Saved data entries
-- ==== Sys2Proof/Machine/Storage.lean ====
section
/-! DEFINITION. Machine/Storage.lean: volumes, storage queues and the commands handed to their backing (15 R404 to R415,
R419 to R424). -/

namespace Sys2Proof.Machine

/-- The storage status of a device status (15, table of storage statuses). -/
def storStatus (st : Status) : Nat :=
  match st with
  | .ok => 0 | .badRequest => 2 | .align => 8 | .unmapped => 15 | .tagDenied => 16 | .memUncorrectable => 17 | .hostAbort => 18
  | .partnerStalled => 19 | .partnerTimeout => 20 | .portDown => 21 | .islandQuarantined => 22 | _ => 15

/-- The Midway master of a drive's root port (03 R83); the NVMe/TCP service uses the first. -/
def storMaster (drive : Nat) : Nat := 18 + drive / 2

/-- A volume changes its state: a VOLUME_STATE record to the owning function and to the manager (15 R405). -/
def volState (s : State) (n : Nat) (v : VolumeCfg) (st : VolSt) (cause : Nat) : State :=
  let code := match st with | .creating => 0 | .ready => 1 | .offline => 2
  let d := le 2 n ++ [byteOf code, 0] ++ le 2 cause
  let s := s.onVol n (fun x => { x with st := st })
  let s := raiseEvent s 0 0x0010 v.part v.tenant d
  let o := ownerFn v.part v.tenant v.fn
  if o == 0 then s else raiseEvent s o 0x0010 v.part v.tenant d

/-- The volumes that a backing carries, under the current configuration and the retiring ones. -/
def volumesOn (s : State) (backing source : Nat) : List (Nat × VolumeCfg) :=
  let on := fun (c : Cfg) => c.stor.volumes.filter (fun e => e.2.v.backing == backing && e.2.v.source == source && thas s.stor.volumes e.1)
  let now := on s.cfg
  let old := s.parts.flatMap (fun e => match e.2.old with | some (_, c) => on c | none => [])
  now ++ (old.filter (fun e => !now.any (fun x => x.1 == e.1)))

/-- The volumes of a backing go OFFLINE (15 R405, R419 to R421). A volume that is being scrubbed stays CREATING. -/
def volumesOffline (s : State) (backing source cause : Nat) : State :=
  (volumesOn s backing source).foldl (fun s e =>
    match tget s.stor.volumes e.1 with
    | some x => if x.st == .ready then volState s e.1 e.2 .offline cause else s
    | none => s) s

/-- Send the scrub of a new volume (15 R405). -/
def volScrub (s : State) (v : VolumeCfg) (spaces : List NamespaceInfo) : State :=
  let zero := spaces.any (fun x => x.nsid == v.v.nsid && x.zeroDealloc)
  if v.v.backing == 0 then
    let id := (tgetD s.stor.drives v.v.source {}).nextId
    (s.onDrive v.v.source (fun d => { d with nextId := modAdd 16 d.nextId 1 })).send
      (.driveCmd v.v.source id (if zero then 9 else 8) v.v.nsid v.v.startLba v.v.blocks false)
  else
    let id := (tgetD s.stor.inits v.v.source {}).nextId
    let s := s.onStor (fun x => { x with inits := tmod x.inits v.v.source (fun i => { i with nextId := modAdd 16 i.nextId 1 }) })
    match tfind s.stor.tcps (fun _ t => t.initiator == some v.v.source && t.qid == 1) with
    | some (k, _) => tcpWrite s k (Config.nvmeCommand id (if zero then 9 else 8) v.v.nsid v.v.startLba v.v.blocks false [])
    | none => s

/-- A volume whose backing returned becomes READY, and a scrub begins again (15 R405, R419 to R421). -/
def volumeReady (s : State) (e : Nat × VolumeCfg) (spaces : List NamespaceInfo) : State :=
  match tget s.stor.volumes e.1 with
  | some x =>
    if x.dead then s
    else if x.st == .offline then volState s e.1 e.2 .ready 0
    else if x.st == .creating then volScrub s e.2 spaces
    else s
  | none => s

/-- The volumes of a backing return. -/
def volumesReady (s : State) (backing source : Nat) (spaces : List NamespaceInfo) : State :=
  (volumesOn s backing source).foldl (fun s e => volumeReady s e spaces) s

/-- A DRIVE_STATE record on the manager booth (15 R401, R402, R421). -/
def driveEvent (s : State) (d reason : Nat) : State := raiseEvent s 0 0x0011 0 0 [byteOf d, byteOf reason]

/-! Completion records (15 R412). -/

/-- Count a command's end on its volume (15 R424). -/
def volCount (s : State) (n op blocks st : Nat) : State :=
  s.onVol n (fun v => { v with counts :=
    let c := bump v.counts (4 + st)
    match op with
    | 1 => bump (bump c 0) 2 (if st == 0 then blocks else 0)
    | 2 => bump (bump c 1) 3 (if st == 0 then blocks else 0)
    | _ => c })

/-- Write one completion record of a storage queue. -/
def storRecord (s : State) (q : Nat) (d : StDesc) (st nvme : Nat) : State :=
  match tget s.stor.queues q with
  | none => s
  | some x =>
    let o := x.own.q
    let entries := 2 ^ o.log2
    let phase := 1 - x.comp.prod / entries % 2
    let rcd := le 6 phase ++ le 2 d.volume ++ [0, byteOf st] ++ le 2 nvme ++ le 4 d.tag
    let s := hostPost s x.own.fn (if o.pasidEn then some o.pasid else none) (o.compBase + 16 * (x.comp.prod % entries)) rcd
    let s := s.onStq q (fun x => { x with comp := { x.comp with prod := modAdd 32 x.comp.prod 1 } })
    let s := volCount s d.volume d.op (d.blocksM1 + 1) st
    if d.signal then msixRaise s x.own.fn o.vector else s

/-- Free a queue that is being destroyed once nothing of it is left, with its bounce cells (15 R413). -/
def storRelease (s : State) (q : Nat) : State :=
  match tget s.stor.queues q with
  | none => s
  | some x =>
    if !x.closing || !x.waiting.isEmpty || !x.runs.isEmpty || x.desc.cons != x.desc.prod then s
    else releaseCellsOf (s.onStor (fun y => { y with queues := tdel y.queues q })) x.cells
where
  /-- Cells of a queue that is gone are in release (02 R46). -/
  releaseCellsOf (s : State) (cs : List Nat) : State :=
    s.onMem (fun m => { m with cells := cs.foldl (fun x c => tmod x c (fun u => { u with released := true })) m.cells })

/-- Flush the descriptors that have not started (15 R413): how many they are. -/
def storFlush (s : State) (q : Nat) : State × Nat :=
  match tget s.stor.queues q with
  | none => (s, 0)
  | some x =>
    let s := s.onStq q (fun x => { x with waiting := [], flushTo := x.desc.prod })
    (x.waiting.foldl (fun s d => storRecord s q d 1 0) s, x.waiting.length + modSub 32 x.desc.prod x.desc.cons)

/-! Handing commands to a backing. -/

/-- The commands outstanding at a backing. -/
def cmdsAt (s : State) (backing source : Nat) : List DriveCmd :=
  if backing == 0 then (tgetD s.stor.drives source {}).cmds else (tgetD s.stor.inits source {}).cmds

/-- Change the commands outstanding at a backing. -/
def onCmds (s : State) (backing source : Nat) (f : List DriveCmd → List DriveCmd) : State :=
  if backing == 0 then s.onDrive source (fun d => { d with cmds := f d.cmds })
  else s.onStor (fun x => { x with inits := tmod x.inits source (fun i => { i with cmds := f i.cmds }) })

**Exercise description**
The word "releaseCellsOf" may appear in several lines of the data; copy every line where it does.

**Written solution**
    else releaseCellsOf (s.onStor (fun y => { y with queues := tdel y.queues q })) x.cells
  releaseCellsOf (s : State) (cs : List Nat) : State :=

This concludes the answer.